# Made First Real Hammock! *pic*



## twilight (Apr 20, 2007)

I learned how to sew and use the sewing machine yesterday. This is what I made! My first real hammock. Next time I'm going to sew some loops on the corners for the rings. Does anyone know where to buy those rings people use for their hammocks? I can't find them. 










Look, its Gizy approved! :lol:


----------



## Forensic (Apr 12, 2007)

I know lots of people use shower hooks, the ones shaped rather like a pear. Instead of loops could you do grommets? Loops would be easily chewed through, I think.


----------



## twilight (Apr 20, 2007)

*blinks* Whats a grommet?


----------



## JennieLove (Jan 2, 2007)

Are you taling about those eyelets? You cant get those at any fabric store I believe.  I just use safty pins.


----------



## Poppyseed (Feb 1, 2007)

I use loops, they work just fine!


----------



## Forensic (Apr 12, 2007)

JennieLove said:


> Are you taling about those eyelets? You cant get those at any fabric store I believe.  I just use safty pins.


Eyelets... grommets... I think they're the same. 

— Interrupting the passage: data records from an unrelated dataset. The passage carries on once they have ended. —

-- ==== Sys2Proof/Certificates/Slice0/Obligations.lean ====
section
/-! DEFINITION. Statements for the provers. -/

open Sys2Proof Sys2Proof.Machine

/-! ### The queue, reset, and what every command keeps -/

/-- A step runs the front command on the state with the queue's rest. -/
def Obligations.StepRunsFront : Prop :=
  ∀ (c : Instr) (s : State), step { s with pending := c :: s.pending } = exec c s

/-- With no command waiting a step is one AON tick: the timestamp of a powered module moves on by 150 and wraps at 2^64, and nothing
else changes. That an empty queue ticks is the model's choice (notes/assumptions/1.md); 150 is R368's. -/
def Obligations.TimePassesOnAnEmptyQueue : Prop :=
  ∀ (s : State), s.pending = [] → ∃ t, step s = .next t ∧ SameBut [.thermal] s t ∧ t.thermal = { s.thermal with
    timestamp := if s.boot.powered then (s.thermal.timestamp + 150) % 2 ^ 64 else s.thermal.timestamp }

/-- At reset no command waits, no session is open and nobody holds the lease (R35), the field lock is CLOSED with no failed attempt
(R37), nothing is staged or queued (R40), every object that a write sets has its default in force (R52 and the object tables), every
counter is 0, nothing is mapped (R211), the ledger is OFF and expects ALIVE 1 (R244), and the timestamp is 0 (R368). The values the
spec does not give are the model's (notes/assumptions/3.md) and are not stated. -/
def Obligations.ResetHasTheSpecsValues : Prop :=
  State.reset.pending = [] ∧ State.reset.dict.hostOpen = false ∧ State.reset.dict.sessions = [] ∧ State.reset.dict.lease = none ∧
  State.reset.dict.lock = .closed ∧ State.reset.dict.failCount = 0 ∧ State.reset.dict.staged = [] ∧ State.reset.dict.queued = none ∧
  (∀ key, State.reset.value key = State.reset.defaultOf key ∧ State.reset.counter key = 0) ∧ State.reset.mem.pages = [] ∧
  State.reset.ledger.enable = false ∧ State.reset.ledger.st = .off ∧ State.reset.ledger.alive = 1 ∧ State.reset.thermal.timestamp = 0

/-- The state at reset has its memories in canonical form, and a field lock that agrees with its count of failures. -/
def Obligations.ResetMeetsTheInvariants : Prop :=
 State.reset.memWf = true ∧ State.reset.dict.lockOk = true

/-- Every step keeps the memories of the module and of its host in canonical form: addresses strictly rising, and no entry that reads as
an unlisted address. -/
def Obligations.MemoriesKeepTheirForm : Prop :=
  ∀ (s t : State), s.memWf = true → step s = .next t → t.memWf = true

/-- Every step keeps the count of failed attempts and the state of the field lock in agreement (R37, R38): the lock is BLOCKED exactly with
five failures, and with at most four it is not. -/
def Obligations.TheLockAgreesWithItsCount : Prop :=
  ∀ (s t : State), s.dict.lockOk = true → step s = .next t → t.dict.lockOk = true

/-- No step lowers the SVN floor of a component (R434, R436), changes how many components there are (R428), or changes a fused value. -/
def Obligations.FloorsAndFusesStand : Prop :=
  ∀ (s t : State), step s = .next t → floorsRise s.fw.comps t.fw.comps = true ∧ t.fuses = s.fuses

/-- Frames: every command changes at most the facets of the state that `touches` names for it; in particular none touches the queue, and
one that names no memory leaves every byte of HBM, of the second tier and of the host as it was. -/
def Obligations.CommandsChangeOnlyTheirFacets : Prop :=
  ∀ (c : Instr) (s t : State), exec c s = .next t → SameBut (touches c) s t

/-! ### Rules stated whole -/

/-- R26: an object is addressed by an index of 16 bits and a subindex of 8. Subindex 0 of an index that has an object reads as one byte, the
highest subindex in use there; an index or a subindex that does not exist reads NOOBJ, and an object that exists does not. -/
def Obligations.ObjectsAreAddressedByIndexAndSubindex : Prop :=
  ∀ (s : State) (sid index sub : Nat), index < 65536 → sub < 256 → s.serves 0 sid (index * 256 + sub) = true →
    (∀ n, sub = 0 → 0 < n → n < 256 → objRow (index * 256 + n) ≠ none → (∀ k, n < k → k < 256 → objRow (index * 256 + k) = none) →
      ∃ t, exec (.dictRead sid index sub 0) s = .next t ∧ t.lastAnswer sid = some (readAnswer sid dOk 0 (natLE 1 n))) ∧
    ((sub ≠ 0 → objRow (index * 256 + sub) = none) → (sub = 0 → ∀ n, 0 < n → n < 256 → objRow (index * 256 + n) = none) →
      ∃ t, exec (.dictRead sid index sub 0) s = .next t ∧ t.answered sid dNoObj 0) ∧
    (sub ≠ 0 → objRow (index * 256 + sub) ≠ none →
      ∃ t r, exec (.dictRead sid index sub 0) s = .next t ∧ t.lastAnswer sid = some r ∧ r.sid = sid ∧ r.status ≠ dNoObj)

/-- R171: the home half of an address's line is the parity of the address bits that `FeltHomeHalfMask` selects, and the mask reads
0x0000_0020_2020_2000 on every variant. -/
def Obligations.TheHomeHalfIsTheParityOfTheMask : Prop :=
  (∀ (a : Nat), homeHalf (a / 128) = ((List.range 64).countP fun b => (a &&& 0x2020202000).testBit b) % 2) ∧
  (∀ (b : Nat), (0x2020202000 : Nat).testBit b = true ↔ b ∈ [13, 21, 29, 37]) ∧
  (∀ (s : State) (sid : Nat), s.serves 0 sid Obj.feltHomeHalfMask = true →
    ∃ t, exec (.dictRead sid (Obj.feltHomeHalfMask / 256) (Obj.feltHomeHalfMask % 256) 0) s = .next t ∧
      t.lastAnswer sid = some (readAnswer sid dOk 0 (natLE 8 0x2020202000)))

/-- R209: a PROTECT entry in its turn sets or clears WRITE for every mapped page of its range and in every Felt line of those pages, as its
WRITE bit says; every other page and line is as it was, and so is everything else of a page (its tier, its frame, a migration in
progress) and of a line (its dirty sectors). -/
def Obligations.ProtectChangesOnlyWrite : Prop :=
  ∀ (s : State) (seq vpn n : Nat) (e : Entry), s.entry seq = some e → e.kind = .protect → e.isFinished = false → s.mapTurn e = true →
    e.mapRange = some (vpn, n) →
    ∃ t, exec (.protect seq) s = .next t ∧ SameBut [.tables, .felt, .ledger] s t ∧ (t.entry seq).map (·.status) = some (.finished stOk 0 0) ∧
      (∀ v, NMap.look t.mem.pages v = (NMap.look s.mem.pages v).map fun p =>
        if vpn ≤ v ∧ v < vpn + n then { p with write := (e.word 5).getLsbD 61 } else p) ∧
      { t.mem with pages := [] } = { s.mem with pages := [] } ∧
      (∀ k, NMap.look t.felt.lines k = (NMap.look s.felt.lines k).map fun l =>
        if vpn ≤ k / 16384 ∧ k / 16384 < vpn + n then { l with write := (e.word 5).getLsbD 61 } else l) ∧
      { t.felt with lines := [] } = { s.felt with lines := [] }

/-- R304: failed signals of a bank-group bundle retire the bank group when they consume its last unused spare, or arrive together in greater
number than the spares left; with spares to spare they do not. -/
def Obligations.SpentBundlesRetireTheirBankGroup : Prop :=
  ∀ (s : State) (h g n : Nat), s.bundleOk (.bank h g) = true → 0 < n →
    ∃ t, exec (.bundleSignalFailed (.bank h g) n) s = .next t ∧
      (n = s.sparesLeft (bundleKey (.bank h g)) ∨ s.sparesLeft (bundleKey (.bank h g)) < n →
        (h, g) ∈ t.felt.retiring ∨ (h, g) ∈ t.felt.retired) ∧
      (n < s.sparesLeft (bundleKey (.bank h g)) → t.felt.retiring = s.felt.retiring ∧ t.felt.retired = s.felt.retired ∧
        t.felt.lines = s.felt.lines)

/-! ### The dictionary (ch. 2) -/

/-- DICT_READ (R26, R29): a read of an object of a configuration class returns the value in force in pieces of at most 256 bytes; a
counter of chapters 3 to 6 returns its count; a write-only object and `LockPasswordNew` are DENIED. -/
def Obligations.ReadReturnsTheValueInForce : Prop :=
  (∀ (s : State) (sid index sub offset : Nat) (r : ObjRow), s.serves 0 sid (index * 256 + sub) = true → 0 < sub → sub < 256 →
    objRow (index * 256 + sub) = some r → r.acc ≠ .ro → r.acc ≠ .wo → offset % 256 = 0 → (offset = 0 ∨ r.ty.long = true) →
    index * 256 + sub ∉ [Obj.lockPasswordNew, Obj.ledgerEnable, Obj.stepCounter, Obj.rngProbeInput, Obj.errorLogAck] →
    ∃ t, exec (.dictRead sid index sub offset) s = .next t ∧
      t.lastAnswer sid = some (readAnswer sid dOk offset (s.value (index * 256 + sub)))) ∧
  (∀ (s : State) (sid index sub : Nat) (r : ObjRow), s.serves 0 sid (index * 256 + sub) = true → 0 < sub → sub < 256 →
    objRow (index * 256 + sub) = some r → r.acc = .ro → 0x2000 ≤ index → index < 0x3000 →
    ∃ t, exec (.dictRead sid index sub 0) s = .next t ∧
      t.lastAnswer sid = some (readAnswer sid dOk 0 (natLE r.lenLo (s.counter (index * 256 + sub))))) ∧
  (∀ (s : State) (sid index sub : Nat) (r : ObjRow), s.serves 0 sid (index * 256 + sub) = true → 0 < sub → sub < 256 →
    objRow (index * 256 + sub) = some r → (r.acc = .wo ∨ index * 256 + sub = Obj.lockPasswordNew) →
    ∃ t, exec (.dictRead sid index sub 0) s = .next t ∧ t.answered sid dDenied 0)

/-- DICT_READ_STAGED (R29): the lease holder reads the staged value with STAGED, and the value in force with OK where nothing is
staged; an object of another class is TYPE; a session without the lease is DENIED. -/
def Obligations.ReadStagedReturnsTheStagedValue : Prop :=
  (∀ (s : State) (sid index sub offset : Nat) (r : ObjRow), s.serves 2 sid (index * 256 + sub) = true → 0 < sub → sub < 256 →
    objRow (index * 256 + sub) = some r → offset % 256 = 0 → (offset = 0 ∨ r.ty.long = true) → s.dict.lease = some sid →
    (r.acc = .stg ∨ r.acc = .lck) → index * 256 + sub ≠ Obj.lockPasswordNew →
    ∃ t, exec (.dictReadStaged sid index sub offset) s = .next t ∧
      t.lastAnswer sid = some (match NMap.look s.dict.staged (index * 256 + sub) with
        | some v => readAnswer sid dStaged offset v
        | none => readAnswer sid dOk offset (s.value (index * 256 + sub)))) ∧
  (∀ (s : State) (sid index sub : Nat) (r : ObjRow), s.serves 2 sid (index * 256 + sub) = true → 0 < sub → sub < 256 →
    objRow (index * 256 + sub) = some r → s.dict.lease = some sid → r.acc ≠ .stg → r.acc ≠ .lck →
    ∃ t, exec (.dictReadStaged sid index sub 0) s = .next t ∧ t.answered sid dType 0) ∧
  (∀ (s : State) (sid index sub : Nat) (r : ObjRow), s.serves 2 sid (index * 256 + sub) = true → 0 < sub → sub < 256 →
    objRow (index * 256 + sub) = some r → s.dict.lease ≠ some sid →
    ∃ t, exec (.dictReadStaged sid index sub 0) s = .next t ∧ t.answered sid dDenied 0)

/-- DICT_WRITE of an STG object, or of an LCK object with the field lock open for the session (R28, R40): the value is staged in place
of an earlier one, no other staged value changes, nothing is in force, and the status is STAGED. -/
def Obligations.WriteStages : Prop :=
  ∀ (s : State) (sid index sub : Nat) (v : Bytes) (r : ObjRow), s.mayWrite sid (index * 256 + sub) = true → 0 < sub → sub < 256 →
    objRow (index * 256 + sub) = some r → (r.acc = .stg ∨ (r.acc = .lck ∧ s.lockOpenFor sid = true)) →
    v ≠ [] → v.length ≤ 256 → valueOk r v = true → s.rangeOk r (index * 256 + sub) v = true → s.dict.queued = none →
    (NMap.has s.dict.staged (index * 256 + sub) = true ∨ s.dict.staged.length < 512) →
    ∃ t, exec (.dictWrite sid index sub 0 false v) s = .next t ∧ t.answered sid dStaged 0 ∧
      t.dict.staged = NMap.put s.dict.staged (index * 256 + sub) v ∧ SameBut [.window, .sessions, .staging] s t

/-- DICT_WRITE turned away (R27, R28, R34, R40, R43): a write without the lease is DENIED, of an RO object is DENIED, of the wrong
length or encoding is TYPE, outside the static range is RANGE, of an LCK object while the lock is not open for the session is LOCKED,
and of a 513th object, or while a commit is queued, is BUSY; nothing changes but the answer and the session's partial write. A value that
is TYPE or RANGE of an object that takes no write now gets one of the two statuses; which, the rules leave open (the model's choice,
notes/assumptions/8.md). -/
def Obligations.WriteTurnedAway : Prop :=
  (∀ (s : State) (sid index sub : Nat) (v : Bytes) (r : ObjRow) (st : Nat), s.serves 1 sid (index * 256 + sub) = true → 0 < sub →
    sub < 256 → objRow (index * 256 + sub) = some r → v ≠ [] → v.length ≤ 256 →
    ((r.acc = .ro ∧ st = dDenied) ∨
     (r.acc ≠ .ro ∧ leaseFree (index * 256 + sub) = false ∧ s.dict.lease ≠ some sid ∧ st = dDenied) ∨
     (r.acc ≠ .ro ∧ s.dict.lease = some sid ∧ s.lockAnswer sid (index * 256 + sub) = none ∧ s.closedTo sid r (index * 256 + sub) = none ∧
       valueOk r v = false ∧ st = dType) ∨
     (r.acc ≠ .ro ∧ s.dict.lease = some sid ∧ s.lockAnswer sid (index * 256 + sub) = none ∧ s.closedTo sid r (index * 256 + sub) = none ∧
       valueOk r v = true ∧ s.rangeOk r (index * 256 + sub) v = false ∧ st = dRange) ∨
     (r.acc = .lck ∧ s.dict.lease = some sid ∧ valueOk r v = true ∧ s.rangeOk r (index * 256 + sub) v = true ∧
       s.lockOpenFor sid = false ∧ st = dLocked) ∨
     ((r.acc = .stg ∨ (r.acc = .lck ∧ s.lockOpenFor sid = true)) ∧ s.dict.lease = some sid ∧ valueOk r v = true ∧
       s.rangeOk r (index * 256 + sub) v = true ∧
       (s.dict.queued ≠ none ∨ (NMap.has s.dict.staged (index * 256 + sub) = false ∧ 512 ≤ s.dict.staged.length)) ∧ st = dBusy)) →
    ∃ t, exec (.dictWrite sid index sub 0 false v) s = .next t ∧ t.answered sid st 0 ∧ SameBut [.window, .sessions] s t) ∧
  (∀ (s : State) (sid index sub : Nat) (v : Bytes) (r : ObjRow) (a b : Nat), s.serves 1 sid (index * 256 + sub) = true → 0 < sub →
    sub < 256 → objRow (index * 256 + sub) = some r → v ≠ [] → v.length ≤ 256 → r.acc ≠ .ro → s.dict.lease = some sid →
    s.lockAnswer sid (index * 256 + sub) = none → s.valueFault r (index * 256 + sub) v = some a →
    s.closedTo sid r (index * 256 + sub) = some b →
    ∃ t, exec (.dictWrite sid index sub 0 false v) s = .next t ∧ (t.answered sid a 0 ∨ t.answered sid b 0) ∧
      SameBut [.window, .sessions, .draws] s t)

I use safety pins as well.


----------



## JennieLove (Jan 2, 2007)

Oh there called grommets too?! Always good to know!


----------



## Forensic (Apr 12, 2007)

I'm pretty sure the only difference is size (eyelets are usually smaller). :lol:


----------



## crapola (Feb 12, 2007)

i use metal curtain split-rings. you should be able to find them in wallyworld, kmart, joannes or michaels.


----------



## rattielover2007 (Aug 30, 2007)

very cute


----------



## twilight (Apr 20, 2007)

hehe, thanks! Oh and thanks for the info everyone. =]


----------



## DonnaK (Feb 8, 2007)

Good job on your first hammock! 

I use eyelets from the fabric section of Walmart. I use the kind that you hammer into place, and haven't had any problems with them so far. Then I use large keyrings and lanyard hooks to hang them.


----------



## lostbutnotforgot (Apr 19, 2007)

The love the colors! I must go search for something like that at the fabric store! Very nice job, btw!


----------



## Lunachick (Aug 15, 2007)

Wow that's a very lovely hammock  Very colourful *jealous* Mine's just black


----------